Searching Data Objects

You can use the dx ls command to list the objects in your current project. You can learn which project and folder you are currently in by using the command dx pwd. Using glob patterns, you can broaden your search for objects by specifying filenames with wildcard characters such as * and ?. An asterisk (*) is used to represent zero or more characters in a string, and a question mark (?) represents exactly one character.

Searching Objects with Glob Patterns

Searching objects in your current folder

By listing objects in your current directory with the wildcard characters * and ?, you can search for objects with a filename using a glob pattern.
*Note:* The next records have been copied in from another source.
-- ==== Sys2Proof/Laws/FollowsRegs.lean ====
section
/-! SUPPORT. What each operation may change (`Follows`): the registers and the accesses of the cores. -/

set_option linter.unusedTactic false
set_option linter.unreachableTactic false
set_option linter.unusedVariables false

open Sys2Proof

namespace Sys2Proof.Machine

/-! ### RegSys -/

theorem guardR_follows {l : List Part} {s t : State} (ok up : Bool) (f : State → State × Word)
    (h : ∀ u, Follows l u (f u).1) (g : Follows l s t) : Follows l s (guardR ok up t f).1 := by
  unfold guardR
  repeat' first
    | exact g
    | exact g.trans (h t)
    | split

theorem guardW_follows {l : List Part} {s t : State} (ok up : Bool) (f : State → State)
    (h : ∀ u, Follows l u (f u)) (g : Follows l s t) : Follows l s (guardW ok up t f).1 := by
  unfold guardW
  repeat' first
    | exact g
    | exact g.trans (h t)
    | split

theorem sysRead_follows (s : State) (a : Nat) (o : Nat) :
    Follows [.sys] s (sysRead s a o).1 := by
  unfold sysRead
  repeat' first
    | decide
    | with_reducible exact Follows.refl ..
    | with_reducible apply Follows.after (onSys_follows ..)
    | with_reducible apply Follows.foldl
    | with_reducible apply Follows.foldlFst
    | split
    | dsimp only [id]
    | with_reducible refine Follows.fst (by assumption) ?_
    | intro _

theorem sysWrite_follows (s : State) (a : Nat) (o : Nat) (v : Word) :
    Follows [.sys] s (sysWrite s a o v) := by
  unfold sysWrite
  repeat' first
    | decide
    | with_reducible exact Follows.refl ..
    | with_reducible apply Follows.after (onSys_follows ..)
    | with_reducible apply Follows.foldl
    | split
    | dsimp only [id]
    | intro _

theorem lkRegWrite_follows (s : State) (o : Nat) (v : Word) :
    Follows [.sys] s (lkRegWrite s o v) := by
  unfold lkRegWrite
  repeat' first
    | decide
    | with_reducible exact Follows.refl ..
    | with_reducible apply Follows.after (onSys_follows ..)
    | with_reducible apply Follows.foldl
    | split
    | dsimp only [id]
    | intro _

theorem lkRead_follows (s : State) (o : Nat) :
    Follows [.fresh] s (lkRead s o).1 := by
  unfold lkRead
  repeat' first
    | decide
    | with_reducible exact Follows.refl ..
    | with_reducible apply Follows.after (drawFree_follows ..)
    | with_reducible apply Follows.foldl
    | with_reducible apply Follows.foldlFst
    | split
    | dsimp only [id]
    | with_reducible refine Follows.fst (by assumption) ?_
    | intro _

theorem lkWrite_follows (s : State) (o : Nat) (v : Word) :
    Follows [.sys] s (lkWrite s o v) := by
  unfold lkWrite
  repeat' first
    | decide
    | with_reducible exact Follows.refl ..
    | with_reducible apply Follows.after (onSys_follows ..)
    | with_reducible apply Follows.after (lkRegWrite_follows ..)
    | with_reducible apply Follows.foldl
    | split
    | dsimp only [id]
    | intro _

theorem mbSideRead_follows (s : State) (a : Nat) (m : Nat) (b : Bool) (aligned : Bool) (o : Nat) :
    Follows [.out, .intc, .mbx, .pcie, .fw] s (mbSideRead s a m b aligned o).1 := by
  unfold mbSideRead
  repeat' first
    | decide
    | with_reducible exact Follows.refl ..
    | with_reducible apply Follows.after (flagSide_follows ..)
    | with_reducible apply Follows.after (rxPop_follows ..)
    | with_reducible apply Follows.foldl
    | with_reducible apply Follows.foldlFst
    | split
    | dsimp only [id]
    | with_reducible refine Follows.fst (by assumption) ?_
    | intro _

theorem clearIrq_follows (s : State) (m : Nat) (b : Bool) (v : Word) :
    Follows [.intc, .mbx] s (clearIrq s m b v) := by
  unfold clearIrq
  repeat' first
    | decide
    | with_reducible exact Follows.refl ..
    | with_reducible apply Follows.after (updMbx_follows ..)
    | with_reducible apply Follows.after (driveSide_follows ..)
    | with_reducible apply Follows.foldl
    | split
    | dsimp only [id]
    | intro _

theorem mbSideWrite_follows (s : State) (a : Nat) (m : Nat) (b : Bool) (aligned : Bool) (o : Nat) (v : Word) :
    Follows [.out, .intc, .mbx, .pcie] s (mbSideWrite s a m b aligned o v) := by
  unfold mbSideWrite
  repeat' first
    | decide
    | with_reducible exact Follows.refl ..
    | with_reducible apply Follows.after (flagSide_follows ..)
    | with_reducible apply Follows.after (enqueue_follows ..)
    | with_reducible apply Follows.after (irqEnWrite_follows ..)
    | with_reducible apply Follows.after (clearIrq_follows ..)
    | with_reducible apply Follows.foldl
    | split
    | dsimp only [id]
    | intro _

theorem mbRead_follows (s : State) (a : Nat) (m : Nat) (aligned : Bool) (o : Nat) :
    Follows [.out, .intc, .mbx, .pcie, .fw] s (mbRead s a m aligned o).1 := by
  unfold mbRead
  repeat' first
    | decide
    | with_reducible exact Follows.refl ..
    | with_reducible apply Follows.after (lockErr_follows ..)
    | with_reducible apply Follows.after (mbLockRead_follows ..)
    | with_reducible apply Follows.after (mbSideRead_follows ..)
    | with_reducible apply Follows.foldl
    | with_reducible apply Follows.foldlFst
    | split
    | dsimp only [id]
    | with_reducible refine Follows.fst (by assumption) ?_
    | intro _

theorem mbWrite_follows (s : State) (a : Nat) (m : Nat) (aligned : Bool) (o : Nat) (v : Word) :
    Follows [.out, .intc, .mbx, .pcie] s (mbWrite s a m aligned o v) := by
  unfold mbWrite
  repeat' first
    | decide
    | with_reducible exact Follows.refl ..
    | with_reducible apply Follows.after (lockErr_follows ..)
    | with_reducible apply Follows.after (mbLockWrite_follows ..)
    | with_reducible apply Follows.after (mbSideWrite_follows ..)
    | with_reducible apply Follows.foldl
    | split
    | dsimp only [id]
    | intro _

theorem winRead_follows (s : State) (o : Nat) :
    Follows [.win] s (winRead s o).1 := by
  unfold winRead
  repeat' first
    | decide
    | with_reducible exact Follows.refl ..
    | with_reducible apply Follows.after (onWin_follows ..)
    | with_reducible apply Follows.foldl
    | with_reducible apply Follows.foldlFst
    | split
    | dsimp only [id]
    | with_reducible refine Follows.fst (by assumption) ?_
    | intro _

theorem winWrite_follows (s : State) (o : Nat) (v : Word) :
    Follows [.win] s (winWrite s o v) := by
  unfold winWrite
  repeat' first
    | decide
    | with_reducible exact Follows.refl ..
    | with_reducible apply Follows.after (onWin_follows ..)
    | with_reducible apply Follows.after (setGuards_follows ..)
    | with_reducible apply Follows.foldl
    | split
    | dsimp only [id]
    | intro _

theorem weirRead_follows (s : State) (a : Nat) (o : Nat) :
    Follows [.out, .basin, .weir, .staging, .intc, .pcie, .fw] s (weirRead s a o).1 := by
  unfold weirRead
  repeat' first
    | decide
    | with_reducible exact Follows.refl ..
    | with_reducible apply guardR_follows
    | with_reducible apply Follows.after (weirWait_follows ..)
    | with_reducible apply Follows.after (weirCatch_follows ..)
    | with_reducible apply Follows.after (lockReadReg_follows ..)
    | with_reducible apply Follows.foldl
    | with_reducible apply Follows.foldlFst
    | split
    | dsimp only [id]
    | with_reducible refine Follows.fst (by assumption) ?_
    | intro _

theorem ctxWrite_follows (s : State) (a : Nat) (o : Nat) (v : Word) :
    Follows [.weir, .intc] s (ctxWrite s a o v) := by
  unfold ctxWrite
  repeat' first
    | decide
    | with_reducible exact Follows.refl ..
    | with_reducible apply Follows.after (weirTake_follows ..)
    | with_reducible apply Follows.foldl
    | split
    | dsimp only [id]
    | intro _

theorem weirWrite_follows (s : State) (a : Nat) (o : Nat) (v : Word) :
    Follows [.out, .basin, .weir, .staging, .intc, .pcie, .fw] s (weirWrite s a o v).1 := by
  unfold weirWrite
  repeat' first
    | decide
    | with_reducible exact Follows.refl ..
    | with_reducible apply guardW_follows
    | with_reducible apply Follows.after (lockWriteReg_follows ..)
    | with_reducible apply Follows.after (ctxWrite_follows ..)
    | with_reducible apply Follows.foldl
    | with_reducible apply Follows.foldlFst
    | split
    | dsimp only [id]
    | with_reducible refine Follows.fst (by assumption) ?_
    | intro _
Here we take folder "C. Elegans - Ce10/" in the public project "Reference Genome Files" (platform login required to access this link) and walk through these examples:

Print the current working directory

$ dx select "Reference Genome Files" $ dx cd "C. Elegans - Ce10/" $ dx pwd # Print current working directory Reference Genome Files:/C. Elegans - Ce10

List folders and/or objects in a folder

$ dx ls ce10.bt2-index.tar.gz ce10.bwa-index.tar.gz ce10.cw2-index.tar.gz ce10.fasta.fai ce10.fasta.gz ce10.hisat2-index.tar.gz ce10.star-index.tar.gz ce10.tmap-index.tar.gz

List objects named using a pattern

$ dx ls ‘*.fa*’ # List objects with filenames of the pattern "*.fa*" ce10.fasta.fai ce10.fasta.gz $ dx ls ce10.???-index.tar.gz # List objects with filenames of the pattern "ce10.???-index.tar.gz" ce10.cw2-index.tar.gz ce10.bt2-index.tar.gz ce10.bwa-index.tar.gz

Searching over all objects in the current project

If you wish to search the entire project with a filename pattern, you can utilize the command dx find data --name with the wildcard characters. Unless --path or --all-projects is specified, dx find data searches data under the current project. Below, we use the command dx find data in the public project "Reference Genome Files" (platform login required to access this link) using the --name option to specify the filename of objects that we're searching for.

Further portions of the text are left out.